I am a huge fan of Sheldon Ross’s books on probability models and stochastic processes, so I was very interested in reviewing his Introductory Statistics. It is of the “trust me” genre, i.e., there are no proofs and few derivations. No calculus is used, and there are no simulations to attempt to convince the reader of the validity of the methods (i.e. nothing like what is in Introduction to Statistical Thinking (With R, Without Calculus) by Benjamin Yakir (the link takes you to a free pdf of that book).
Introductory Statistics is designed for a first service course for non-science majors and has all the standard topics you would expect and a few extras, but unfortunately it stops short. For example, it very clearly explains what an ANOVA is and how to do it, but unfortunately it stops there. The student will know how to test to see if several means are different, but not know what to do next if in fact they are. I guess tough decisions had to be made in order to keep the book to its already large size of about 800 pages.
I question some of the choices made in the production (as opposed to writing) of the text.
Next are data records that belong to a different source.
-- ==== Sys2Proof/Machine/Keys.lean ====
section
/-!
DEFINITION. Keys.lean: key commands, tenant contributions, first contact, random numbers, SPDM, IDE and TDISP (R409-R434).
-/

namespace Sys2Proof.Machine

/-! ### Key commands (R426-R428) -/

/-- Take a key command: it is journalled as a key event, and ends BUSY while the journal is full (R426, R440). A refused one changes
nothing: SUB 0. -/
def State.keyCmd (s : State) (f id slot : Nat) (l : List Status) (k : State → State) : State :=
  if s.jrnl.full then s.endBusy f id
  else match pick l with
    | some st => (s.jCommit (s.originOf f) (jKey 0 (partOf f) slot st)).endOp f id st 0 0
    | none => k s

/-- Install a selector key (R332, R426). -/
def effKeySelSet (e : Entry) (sel tsel : Nat) (f id : Nat) (s : State) : State :=
  let p := partOf f
  let k := 4 * p + sel % 4
  let v := (agetD (s.part p).slots tsel {}).value
  s.keyCmd f id k
    (instAdminOnly e ++ ck (s.keyLive k = true) .state ++ ck (tsel ≠ 0xFF ∧ (7 < tsel ∨ v.isNone)) .prot ++ ck (s.noKeys = true) .internal)
    fun s =>
      let s := s.jCommit (s.originOf f) (jKey 3 p k .ok)
      let n := s.freeVal + 2 ^ 64 * s.bump.freeVal
      let s := { s.bump.bump with mem := { s.mem with keys := aset s.mem.keys k (if tsel = 0xFF then none else v, n) } }
      s.endOp f id .ok 0 0

def execKeySelSet (e : Entry) (sel tsel : Nat) (s : State) : Host.Outcome State Fault Refusal :=
  .next (s.startEntry e 0x480 len1 (.keySelSet e sel tsel) (effKeySelSet e sel tsel e.fn.idx))

/-- Some valid page entry names a selector (R332). -/
def State.selNamed (s : State) (k : Nat) : Bool := s.mem.pages.any fun x => x.2.valid && x.2.ksel = k

/-- Erase a selector key. -/
def effKeySelClear (e : Entry) (sel : Nat) (f id : Nat) (s : State) : State :=
  let p := partOf f
  let k := 4 * p + sel % 4
  s.keyCmd f id k (instAdminOnly e ++ ck (s.keyLive k = false ∨ s.selNamed k = true) .state) fun s =>
    let s := s.jCommit (s.originOf f) (jKey 4 p k .ok)
    { s with mem := { s.mem with keys := adel s.mem.keys k } }.endOp f id .ok 0 0

def execKeySelClear (e : Entry) (sel : Nat) (s : State) : Host.Outcome State Fault Refusal :=
  .next (s.startEntry e 0x481 len1 (.keySelClear e sel) (effKeySelClear e sel e.fn.idx))

/-- R422: the sending direction advances; the command ends when the new epoch is in use (REKEY_KEY_INSTALLED). -/
def effKeyAdvance (e : Entry) (conn : Nat) (f id : Nat) (s : State) : State :=
  let h := conn % 2 ^ 20
  let c := s.conn f h
  s.keyCmd f id 0 (instAdminOnly e ++ ck (c.state ≠ .established ∨ c.cid.herd.isSome = true) .state ++
      ck (c.state = .established ∧ c.tx.kepoch = 0xFFFF) .exhausted)
    fun s => s.rekeyEnter f h

def execKeyAdvance (e : Entry) (conn : Nat) (s : State) : Host.Outcome State Fault Refusal :=
  .next (s.startEntry e 0x482 len1 (.keyAdvance e conn) (effKeyAdvance e conn e.fn.idx))

/-- The header of a blob (R427). -/
def blobHead (p slot plen : Nat) (iv : List Byte) : List Byte :=
  leBytes 4 0x4C535454 ++ leBytes 1 1 ++ leBytes 1 slot ++ leBytes 1 p ++ leBytes 1 0 ++ iv ++ leBytes 4 plen ++ leBytes 8 0

/-- A blob: header, ciphertext, tag; bytes 0 to 31 are the additional data. -/
def blobOf (p slot v : Nat) (iv pt : List Byte) : List Byte :=
  let head := blobHead p slot pt.length iv
  head ++ gcmSeal (sealKey p slot v) (beNat iv) head pt

/-- The pages a local range to be read and one to be written wait for; then the data, or POISON. -/
def State.sealIo (s : State) (f id : Nat) (ispace ospace : Bool) (src len dst olen : Nat) (k : List Byte → State → State) : State :=
  match s.locMiss f ispace src len false, s.locMiss f ospace dst olen true with
  | some pg, _ => s.parkOp f id pg false
  | none, some pg => s.parkOp f id pg true
  | none, none =>
    match s.locPoison f ispace src len with
    | some a => (s.jCommit (s.originOf f) (jKey 0 (partOf f) 0 .poison)).endOp f id .poison 0 (granuleDetail a)
    | none => k (s.locRead f ispace src len) (s.locUse f ispace src len)

/-- R427: seal. -/
def effKeySeal (e : Entry) (slot : Nat) (ispace ospace : Bool) (src dst len : Nat) (f id : Nat) (s : State) : State :=
  let p := partOf f
  let x := agetD (s.part p).slots slot {}
  s.keyCmd f id slot (instAdminOnly e ++ ck (2 ^ 24 < len) .range ++ s.locCheck f ispace src len ++ s.locCheck f ospace dst (len + 48) ++
      ck (7 < slot ∨ x.value.isNone = true) .prot ++ ck (slot ≤ 7 ∧ x.value.isSome = true ∧ 2 ^ 32 ≤ x.seals) .exhausted ++
      ck (s.noKeys = true) .internal)
    fun s => s.sealIo f id ispace ospace src len dst (len + 48) fun pt s =>
      let iv := s.openBytes 12
      let s := s.bump.jCommit (s.originOf f) (jKey 0 p slot .ok)
      let s := s.modPart p fun y => { y with slots := aset y.slots slot { x with seals := x.seals + 1 } }
      (s.locWrite f ospace dst (blobOf p slot (x.value.getD 0) iv pt)).endOp f id .ok (len + 48) 0

def execKeySeal (e : Entry) (slot : Nat) (ispace ospace : Bool) (src dst len : Nat) (s : State) : Host.Outcome State Fault Refusal :=
  .next (s.startEntry e 0x483 len1 (.keySeal e slot ispace ospace src dst len) (effKeySeal e slot ispace ospace src dst len e.fn.idx))

/-- A blob's header matches (R427). -/
def blobFits (p len : Nat) (b : List Byte) : Bool :=
  decide (leNat (b.take 4) = 0x4C535454) && decide (leNat ((b.drop 4).take 1) = 1) && decide (leNat ((b.drop 6).take 1) = p) &&
  decide (leNat ((b.drop 20).take 4) + 48 = len)

/-- R425, R427: unseal. The plaintext is written as it is decrypted; when the tag fails, the output area is zero before the command ends
AUTH. -/
def effKeyUnseal (e : Entry) (slot : Nat) (ispace ospace : Bool) (src dst len : Nat) (f id : Nat) (s : State) : State :=
  let p := partOf f
  let x := agetD (s.part p).slots slot {}
  s.keyCmd f id slot (instAdminOnly e ++ ck (len < 48 ∨ 2 ^ 24 + 48 < len) .range ++ s.locCheck f ispace src len ++ s.locCheck f ospace dst (len - 48) ++
      ck (7 < slot ∨ x.value.isNone = true) .prot ++ ck (s.noKeys = true) .internal)
    fun s => s.sealIo f id ispace ospace src len dst (len - 48) fun b s =>
      if ! blobFits p len b then (s.jCommit (s.originOf f) (jKey 0 p slot .range)).endOp f id .range 0 0
      else
        let key := sealKey p slot (x.value.getD 0)
        let iv := beNat ((b.drop 8).take 12)
        let ct := (b.take (len - 16)).drop 32
        if gcmTag key iv (b.take 32) ct = b.drop (len - 16) then
          let s := s.jCommit (s.originOf f) (jKey 0 p slot .ok)
          (s.locWrite f ospace dst (gcmXor key iv ct)).endOp f id .ok (len - 48) 0
        else
          let s := s.jCommit (s.originOf f) (jKey 0 p slot .auth)
          (s.locWrite f ospace dst (List.replicate (len - 48) 0)).endOp f id .auth 0 0

def execKeyUnseal (e : Entry) (slot : Nat) (ispace ospace : Bool) (src dst len : Nat) (s : State) : Host.Outcome State Fault Refusal :=
  .next (s.startEntry e 0x484 len1 (.keyUnseal e slot ispace ospace src dst len) (effKeyUnseal e slot ispace ospace src dst len e.fn.idx))

/-- A mask over slots. -/
def slotMask (m : AMap Slot) (n : Nat) (g : Slot → Bool) : Nat :=
  (List.range n).foldl (fun v i => v + bit (g (agetD m i {})) * 2 ^ i) 0

/-- Selectors 4p to 4p + 3 that hold a key. -/
def State.selMask (s : State) (p : Nat) : Nat := (List.range 4).foldl (fun v i => v + bit (s.keyLive (4 * p + i)) * 2 ^ i) 0

/-- Connections other than FREE without a contribution (R428). -/
def State.bareConns (s : State) (f : Nat) : Nat := ((s.fn f).conns.filter fun c => c.2.state ≠ .free && c.2.cid.tc.isNone).length

/-- R428: the record. -/
def State.keyRecord (s : State) (p : Nat) : List Byte :=
  let x := s.part p
  leBytes 1 (slotMask x.slots 8 fun y => y.value.isSome) ++ leBytes 1 (slotMask x.slots 8 fun y => y.spent) ++
  leBytes 1 (slotMask x.mslots 4 fun y => y.value.isSome) ++ leBytes 1 (s.selMask p) ++ leBytes 1 x.tdi ++ leBytes 1 (bit s.notc) ++
  leBytes 2 0 ++ leBytes 8 Config.devId.toNat ++ leBytes 4 (s.bareConns (4 + p)) ++ leBytes 44 0

def effKeyStatus (e : Entry) (addr : Nat) (f id : Nat) (s : State) : State :=
  s.keyCmd f id 0 (instAdminOnly e) fun s => s.withHost f id [(addr, 64, true)] fun s =>
    (s.jCommit (s.originOf f) (jKey 0 (partOf f) 0 .ok)).writeRecord f id addr (s.keyRecord (partOf f)) 0

def execKeyStatus (e : Entry) (addr : Nat) (s : State) : Host.Outcome State Fault Refusal :=
  .next (s.startEntry e 0x485 len1 (.keyStatus e addr) (effKeyStatus e addr e.fn.idx))

/-! ### SPDM requests: contributions, sessions, measurements, IDE keys (R414, R432, R433) -/

/-- A session is open at an endpoint. -/
def State.session (s : State) (ep : SpdmEnd) (id : Nat) : Bool := s.sec.sessions.contains (ep, id)

/-- The responder of an endpoint answers (R432): the firmware runs, and the function's configuration space is reached; in recovery the node on
the management bus still holds sessions, since FLASH_WRITE needs one (R524, R536). -/
def State.responds (s : State) (ep : SpdmEnd) : Bool :=
  match ep with
  | .bus => s.powered && (s.mgmt.running || s.mgmt.recovery)
  | .pf l => s.powered && s.mgmt.running && (s.link l.val).up
  | .vf _ => s.firmwareUp

/-- Requests to an endpoint that does not answer change nothing; the responder answers in its turn (R521). -/
def State.asked (s : State) (ep : SpdmEnd) (k : State → State) : State := if s.responds ep && s.fwTurn 4 then k s else s

/-- The conditions of R414 on the session a contribution request comes in. -/
def State.contribOpen (s : State) (p session : Nat) : Bool :=
  let x := s.part p
  s.session (.vf ⟨p % 16, Nat.mod_lt _ (by decide)⟩) session && x.cur.holds &&
  (((x.tdi = 1 || x.tdi = 2) && x.lockedBy = some session) || (x.tdi = 0 && s.openContrib))

/-- Answer an SPDM request. -/
def State.answer (s : State) (code : Nat) (st : Status) (value : List Nat) : State := s.emit (.spdm code st 0 value)

/-- Answer BUSY with a hint that the manual leaves open (R414, R440). -/
def State.answerBusy (s : State) (code : Nat) : State := (s.emit (.spdm code .busy s.hint [])).bump

/-- A contribution request: journalled, then done (R414). -/
def State.contrib (s : State) (code p session kind slot : Nat) (g : Slot) : State :=
  if s.jrnl.full then s.answerBusy code
  else if ! s.contribOpen p session then s.answer code .prot []
  else if 1 < kind ∨ (if kind = 0 then 8 else 4) ≤ slot then s.answer code .range []
  else
    let s := s.jCommit (s.originOf (4 + p)) (jKey code p slot .ok 0 0 0 kind)
    let s := s.modPart p fun x => if kind = 0 then { x with slots := aset x.slots slot g } else { x with mslots := aset x.mslots slot g }
    s.answer code .ok []

def execContribSet (part : Fin 16) (session kind slot value : Nat) (s : State) : Host.Outcome State Fault Refusal :=
  .next (s.asked (.vf part) fun s => s.contrib 1 part.val session kind slot { value := some (value % 2 ^ 256) })

def execContribClear (part : Fin 16) (session kind slot : Nat) (s : State) : Host.Outcome State Fault Refusal :=
  .next (s.asked (.vf part) fun s => s.contrib 2 part.val session kind slot {})

/-- The function an endpoint belongs to, as a requester. -/
def State.endOrigin (s : State) (ep : SpdmEnd) : Origin :=
  match ep with
  | .pf l => .host l 0
  | .vf p => s.originOf (4 + p.val)
  | .bus => .bus (s.fld 0x3000040 0 8)

def endPart (ep : SpdmEnd) : Nat :=
  match ep with
  | .vf p => p.val
  | _ => 0

/-- A digest as the bytes hashed (R437). -/
def digestOf (l : List Byte) : Nat := (Config.sha384 (l.map fun b => b.toNat)).toNat

/-- PART_CUR words, address entries and TDI state of a partition (measurement 5, R432). -/
def State.partBytes (s : State) (p : Nat) : List Byte :=
  let x := s.part p
  (List.range 7).flatMap (fun i => leBytes 8 (x.cur.word i)) ++
  (List.range 16).flatMap (fun i => let a : AddrEntry := agetD x.addrs i {}
    (List.range 4).flatMap fun w => leBytes 8 (a.word w)) ++ leBytes 1 x.tdi

/-- A measurement block (R432). -/
def State.measurement (s : State) (ep : SpdmEnd) (i : Nat) : Option Nat :=
  if i = 1 ∨ i = 3 then some (Config.measured i 0).toNat
  else if i = 2 then some ((Config.measured 2 s.mgmt.image).toNat / 2 ^ 16 * 2 ^ 16 + s.mgmt.svn % 2 ^ 16)
  else if i = 4 then some (digestOf (leBytes 8 s.jrnl.next ++ chainBytes s.jrnl.chain))
  else match ep with
    | .vf p => if i = 5 then some (digestOf (s.partBytes p.val)) else if i = 6 then some (digestOf ((s.keyRecord p.val).take 8)) else none
    | _ => none

/-- An SPDM request is answered (R432, R433). -/
def State.spdm (s : State) (ep : SpdmEnd) (r : SpdmReq) : State :=
  match r with
  | .openSession =>
    let n := (s.sec.sessions.filter fun x => x.1 = ep).length
    if s.jrnl.full ∨ 4 ≤ n then s.answerBusy 3
    else if s.noKeys then s.answer 3 .internal []
    else
      let id := s.sec.nextSess
      let s := s.jCommit (s.endOrigin ep) (jKey 12 (endPart ep) 0 .ok)
      { s with sec := { s.sec with sessions := s.sec.sessions ++ [(ep, id)], nextSess := id + 1 } }.answer 3 .ok [id]
  | .closeSession id =>
    if ! s.session ep id then s.answer 4 .state []
    else if s.jrnl.full then s.answerBusy 4
    else
      let s := s.jCommit (s.endOrigin ep) (jKey 13 (endPart ep) 0 .ok)
      { s with sec := { s.sec with sessions := s.sec.sessions.filter fun x => x ≠ (ep, id) } }.answer 4 .ok []
  | .measurement i =>
    match s.measurement ep i with
    | some d => s.answer 5 .ok [d]
    | none => s.answer 5 .range []
  | .ideKey l stream =>
    if ep ≠ .pf l ∨ ! s.sec.sessions.any (fun x => x.1 = ep) then s.answer 6 .prot []
    else if 18 < stream then s.answer 6 .range []
    else if s.jrnl.full then s.answerBusy 6
    else
      let s := s.jCommit (s.endOrigin ep) (jKey 14 0 stream .ok)
      let s := s.modLink l.val fun x =>
        { x with ideKeys := if x.ideKeys.contains stream then x.ideKeys else x.ideKeys ++ [stream], ideBad := x.ideBad.filter fun y => y ≠ stream }
      s.answer 6 .ok []

def execSpdmRequest (ep : SpdmEnd) (r : SpdmReq) (s : State) : Host.Outcome State Fault Refusal := .next (s.asked ep fun s => s.spdm ep r)

/-- R433: stream 0 is the link stream, 1 the PF's, 2 + v that of VF v and 18 that of CXL.cache and CXL.mem, to which no TDI is bound (DESIGN CHOICE, log 170). The stream is Insecure, and every TDI bound to it enters ERROR. -/
def State.ideFail (s : State) (l stream : Nat) : State :=
  let s := s.modLink l fun x => { x with ideBad := if x.ideBad.contains stream then x.ideBad else x.ideBad ++ [stream] }
  ((List.range 16).filter fun p => (s.part p).cur.holds && (s.part p).cur.link = l && (stream = 0 || stream = 2 + p)).foldl
    (fun s p => s.tdiError p) s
There are (the much maligned) pie charts and (horrific) 3d bar charts throughout, and they are not being shown as examples of what not to do. There are sections in small font that are in some cases the most important parts (such as the central limit theorem), but then there are historical asides in the same format. In the few very simple R code samples, symbols that are not easily reproduced on the keyboard are used. For example, how many people, especially in the target audience, would know that to get \(\mu\) on the keyboard you need to use alt-230? And \(\surd\) is used in the code too, which R does not accept. The output of the R commands is formatted differently than it actually looks when you run it. None of this is a big deal for somebody already comfortable with the material, but can cause a lot of time to be wasted for the beginners who will be using this book, as will the various typos.
The book is supposed to come with a cd of material that was not supplied with the review copy — I hope that the datsasets used in the book are on the disc so that students do not have to type everything in.
There are a gazillion exercises, many pages of appendices and statistical tables at the back of the book, along with answers to odd numbered exercises — except for the last chapter, which brings me to another negative point. The last chapter is entitled “Machine Learning and Big Data”, but there is nothing about big data in the chapter and so it seems to be a marketing decision to call it that.
There are some interesting topics included that are not in most introductory stats texts, such as the Gini index, bandit problems, and quality control. But there is no discussion of Bayesian methods, nor of the issues arising from NHST (null hypothesis significance testing), nor multiple testing issues.
In summary, Ross’s writing (as always) is very clear. But there are too many issues with this text to recommend it.
Peter Rabinovitch is a Senior Performance Engineer at Akamai who has been doing data science since long before “data science” was a thing.